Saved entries

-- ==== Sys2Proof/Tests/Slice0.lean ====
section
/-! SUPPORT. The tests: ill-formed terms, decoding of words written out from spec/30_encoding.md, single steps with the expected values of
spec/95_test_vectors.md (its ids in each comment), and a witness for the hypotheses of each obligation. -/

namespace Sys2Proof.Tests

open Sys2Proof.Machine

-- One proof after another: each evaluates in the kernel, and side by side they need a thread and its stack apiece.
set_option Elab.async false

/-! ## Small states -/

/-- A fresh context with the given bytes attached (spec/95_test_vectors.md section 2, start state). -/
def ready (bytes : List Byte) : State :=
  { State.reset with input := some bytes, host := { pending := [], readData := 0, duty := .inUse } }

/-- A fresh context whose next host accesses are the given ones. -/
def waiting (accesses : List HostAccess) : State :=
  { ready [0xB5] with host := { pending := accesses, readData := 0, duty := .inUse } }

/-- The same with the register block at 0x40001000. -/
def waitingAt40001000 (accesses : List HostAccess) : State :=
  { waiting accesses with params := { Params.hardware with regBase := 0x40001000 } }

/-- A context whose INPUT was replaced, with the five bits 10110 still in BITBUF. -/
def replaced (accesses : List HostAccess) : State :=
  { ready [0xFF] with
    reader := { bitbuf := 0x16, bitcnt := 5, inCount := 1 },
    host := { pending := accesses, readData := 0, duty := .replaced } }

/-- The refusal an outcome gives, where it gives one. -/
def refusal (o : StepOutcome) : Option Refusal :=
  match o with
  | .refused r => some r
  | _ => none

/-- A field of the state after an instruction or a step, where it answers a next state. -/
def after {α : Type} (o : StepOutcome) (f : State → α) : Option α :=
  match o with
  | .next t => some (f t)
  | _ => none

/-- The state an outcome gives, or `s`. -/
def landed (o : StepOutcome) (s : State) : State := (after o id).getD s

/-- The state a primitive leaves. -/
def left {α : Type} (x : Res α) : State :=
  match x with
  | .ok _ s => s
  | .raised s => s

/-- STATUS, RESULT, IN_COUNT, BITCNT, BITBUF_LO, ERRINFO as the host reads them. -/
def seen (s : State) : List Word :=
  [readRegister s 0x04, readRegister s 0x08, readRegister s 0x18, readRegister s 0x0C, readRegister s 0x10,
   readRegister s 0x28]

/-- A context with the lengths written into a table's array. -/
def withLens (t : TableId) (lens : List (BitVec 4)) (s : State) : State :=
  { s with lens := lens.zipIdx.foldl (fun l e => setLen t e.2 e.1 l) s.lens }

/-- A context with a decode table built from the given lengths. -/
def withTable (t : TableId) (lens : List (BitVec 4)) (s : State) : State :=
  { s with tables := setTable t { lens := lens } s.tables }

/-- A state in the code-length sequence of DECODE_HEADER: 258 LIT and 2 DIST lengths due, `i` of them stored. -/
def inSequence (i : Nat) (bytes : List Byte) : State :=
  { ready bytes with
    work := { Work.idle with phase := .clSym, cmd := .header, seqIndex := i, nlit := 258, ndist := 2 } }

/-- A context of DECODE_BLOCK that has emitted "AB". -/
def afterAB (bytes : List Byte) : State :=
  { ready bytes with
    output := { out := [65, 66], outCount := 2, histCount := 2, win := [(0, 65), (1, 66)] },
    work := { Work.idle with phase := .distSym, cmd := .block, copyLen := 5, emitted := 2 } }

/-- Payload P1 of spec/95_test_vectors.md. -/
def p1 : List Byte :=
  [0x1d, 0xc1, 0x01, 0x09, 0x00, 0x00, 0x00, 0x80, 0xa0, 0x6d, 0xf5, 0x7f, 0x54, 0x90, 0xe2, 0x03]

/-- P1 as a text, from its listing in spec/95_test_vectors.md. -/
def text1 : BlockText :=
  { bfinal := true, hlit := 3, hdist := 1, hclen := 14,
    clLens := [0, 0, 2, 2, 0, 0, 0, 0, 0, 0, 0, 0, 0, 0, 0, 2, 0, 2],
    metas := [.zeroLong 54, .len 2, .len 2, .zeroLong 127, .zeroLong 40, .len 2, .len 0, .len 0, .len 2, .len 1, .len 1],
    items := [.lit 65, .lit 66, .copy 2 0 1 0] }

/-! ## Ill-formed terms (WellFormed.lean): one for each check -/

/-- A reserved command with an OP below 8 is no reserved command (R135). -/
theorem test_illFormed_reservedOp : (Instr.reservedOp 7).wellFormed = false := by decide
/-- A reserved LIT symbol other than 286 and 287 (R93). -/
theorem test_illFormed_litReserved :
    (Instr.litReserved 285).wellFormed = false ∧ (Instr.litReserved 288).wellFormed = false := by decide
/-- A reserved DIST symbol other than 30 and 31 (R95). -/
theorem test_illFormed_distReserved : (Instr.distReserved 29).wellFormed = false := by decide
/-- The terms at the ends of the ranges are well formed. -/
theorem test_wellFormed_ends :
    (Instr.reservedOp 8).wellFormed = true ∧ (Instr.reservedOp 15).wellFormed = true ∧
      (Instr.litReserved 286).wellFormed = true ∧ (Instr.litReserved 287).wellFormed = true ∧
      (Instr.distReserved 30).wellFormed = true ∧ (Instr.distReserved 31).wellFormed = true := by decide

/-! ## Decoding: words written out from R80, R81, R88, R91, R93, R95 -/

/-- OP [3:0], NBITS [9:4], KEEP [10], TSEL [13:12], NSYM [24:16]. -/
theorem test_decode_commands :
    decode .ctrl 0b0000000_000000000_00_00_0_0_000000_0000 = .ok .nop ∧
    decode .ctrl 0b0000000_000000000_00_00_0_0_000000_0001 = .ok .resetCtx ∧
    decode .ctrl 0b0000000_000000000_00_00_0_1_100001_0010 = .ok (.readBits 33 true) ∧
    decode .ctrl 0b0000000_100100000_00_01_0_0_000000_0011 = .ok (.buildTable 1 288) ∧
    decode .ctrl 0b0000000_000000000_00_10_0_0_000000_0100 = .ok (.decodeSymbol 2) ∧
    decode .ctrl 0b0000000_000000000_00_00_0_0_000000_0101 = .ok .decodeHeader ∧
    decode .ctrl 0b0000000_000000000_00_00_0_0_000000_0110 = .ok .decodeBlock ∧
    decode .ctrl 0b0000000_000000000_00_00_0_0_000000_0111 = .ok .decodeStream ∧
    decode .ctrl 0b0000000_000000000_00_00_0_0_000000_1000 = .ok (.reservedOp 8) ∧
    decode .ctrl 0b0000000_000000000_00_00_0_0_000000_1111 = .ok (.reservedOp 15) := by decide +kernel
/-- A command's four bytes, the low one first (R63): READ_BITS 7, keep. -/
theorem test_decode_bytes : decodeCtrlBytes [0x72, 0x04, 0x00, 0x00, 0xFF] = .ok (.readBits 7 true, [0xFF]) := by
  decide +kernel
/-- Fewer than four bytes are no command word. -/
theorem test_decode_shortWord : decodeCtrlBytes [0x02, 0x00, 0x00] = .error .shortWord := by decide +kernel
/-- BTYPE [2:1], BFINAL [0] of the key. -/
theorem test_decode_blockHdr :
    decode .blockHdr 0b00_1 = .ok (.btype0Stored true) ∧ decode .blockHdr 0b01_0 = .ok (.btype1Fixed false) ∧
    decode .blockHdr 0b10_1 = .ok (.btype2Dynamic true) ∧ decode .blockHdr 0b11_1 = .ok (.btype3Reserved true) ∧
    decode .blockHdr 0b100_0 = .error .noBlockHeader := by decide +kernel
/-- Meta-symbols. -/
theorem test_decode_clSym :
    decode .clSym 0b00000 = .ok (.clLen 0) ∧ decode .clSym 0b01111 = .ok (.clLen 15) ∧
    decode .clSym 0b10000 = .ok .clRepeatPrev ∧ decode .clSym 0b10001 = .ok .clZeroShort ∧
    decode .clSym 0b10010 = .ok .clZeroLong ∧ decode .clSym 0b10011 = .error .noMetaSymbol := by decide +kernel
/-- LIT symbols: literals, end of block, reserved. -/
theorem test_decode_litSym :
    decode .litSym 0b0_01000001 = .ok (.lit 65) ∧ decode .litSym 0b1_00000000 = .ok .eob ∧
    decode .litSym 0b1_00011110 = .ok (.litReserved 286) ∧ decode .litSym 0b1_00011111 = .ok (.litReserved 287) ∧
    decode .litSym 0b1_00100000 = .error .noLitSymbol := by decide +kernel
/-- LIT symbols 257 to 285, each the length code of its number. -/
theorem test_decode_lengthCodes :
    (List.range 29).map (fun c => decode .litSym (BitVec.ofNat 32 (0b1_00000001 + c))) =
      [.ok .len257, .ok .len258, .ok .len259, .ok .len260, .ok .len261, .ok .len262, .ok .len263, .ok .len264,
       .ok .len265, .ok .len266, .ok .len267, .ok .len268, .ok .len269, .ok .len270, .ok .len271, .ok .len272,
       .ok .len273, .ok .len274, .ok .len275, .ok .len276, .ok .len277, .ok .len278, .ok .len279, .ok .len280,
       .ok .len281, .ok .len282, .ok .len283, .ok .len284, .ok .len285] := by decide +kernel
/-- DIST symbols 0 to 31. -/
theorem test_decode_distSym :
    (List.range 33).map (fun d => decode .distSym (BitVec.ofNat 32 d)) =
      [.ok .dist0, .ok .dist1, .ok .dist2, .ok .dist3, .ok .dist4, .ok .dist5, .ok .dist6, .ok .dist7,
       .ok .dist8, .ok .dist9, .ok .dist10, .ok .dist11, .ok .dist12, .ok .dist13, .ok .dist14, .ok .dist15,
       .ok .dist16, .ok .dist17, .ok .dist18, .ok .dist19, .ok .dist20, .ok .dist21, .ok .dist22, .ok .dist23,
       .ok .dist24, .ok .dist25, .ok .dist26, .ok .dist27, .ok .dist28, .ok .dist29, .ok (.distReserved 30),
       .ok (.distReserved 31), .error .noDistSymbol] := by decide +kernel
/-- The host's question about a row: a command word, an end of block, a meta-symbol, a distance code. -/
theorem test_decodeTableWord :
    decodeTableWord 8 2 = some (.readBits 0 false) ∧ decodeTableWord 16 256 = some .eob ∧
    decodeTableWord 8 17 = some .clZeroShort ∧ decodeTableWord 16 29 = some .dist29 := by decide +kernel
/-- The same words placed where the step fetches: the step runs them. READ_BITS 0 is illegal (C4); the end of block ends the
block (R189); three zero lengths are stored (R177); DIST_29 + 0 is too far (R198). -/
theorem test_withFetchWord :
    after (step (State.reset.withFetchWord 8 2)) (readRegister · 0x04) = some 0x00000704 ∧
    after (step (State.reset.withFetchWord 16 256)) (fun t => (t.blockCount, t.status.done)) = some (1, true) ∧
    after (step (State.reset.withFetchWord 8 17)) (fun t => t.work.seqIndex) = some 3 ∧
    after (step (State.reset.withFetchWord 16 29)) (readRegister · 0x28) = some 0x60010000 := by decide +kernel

● **Exercise brief**:
Your response should be the lines of the entries above that include the string "four".

● **Task answer**:
/-- A command's four bytes, the low one first (R63): READ_BITS 7, keep. -/
/-- Fewer than four bytes are no command word. -/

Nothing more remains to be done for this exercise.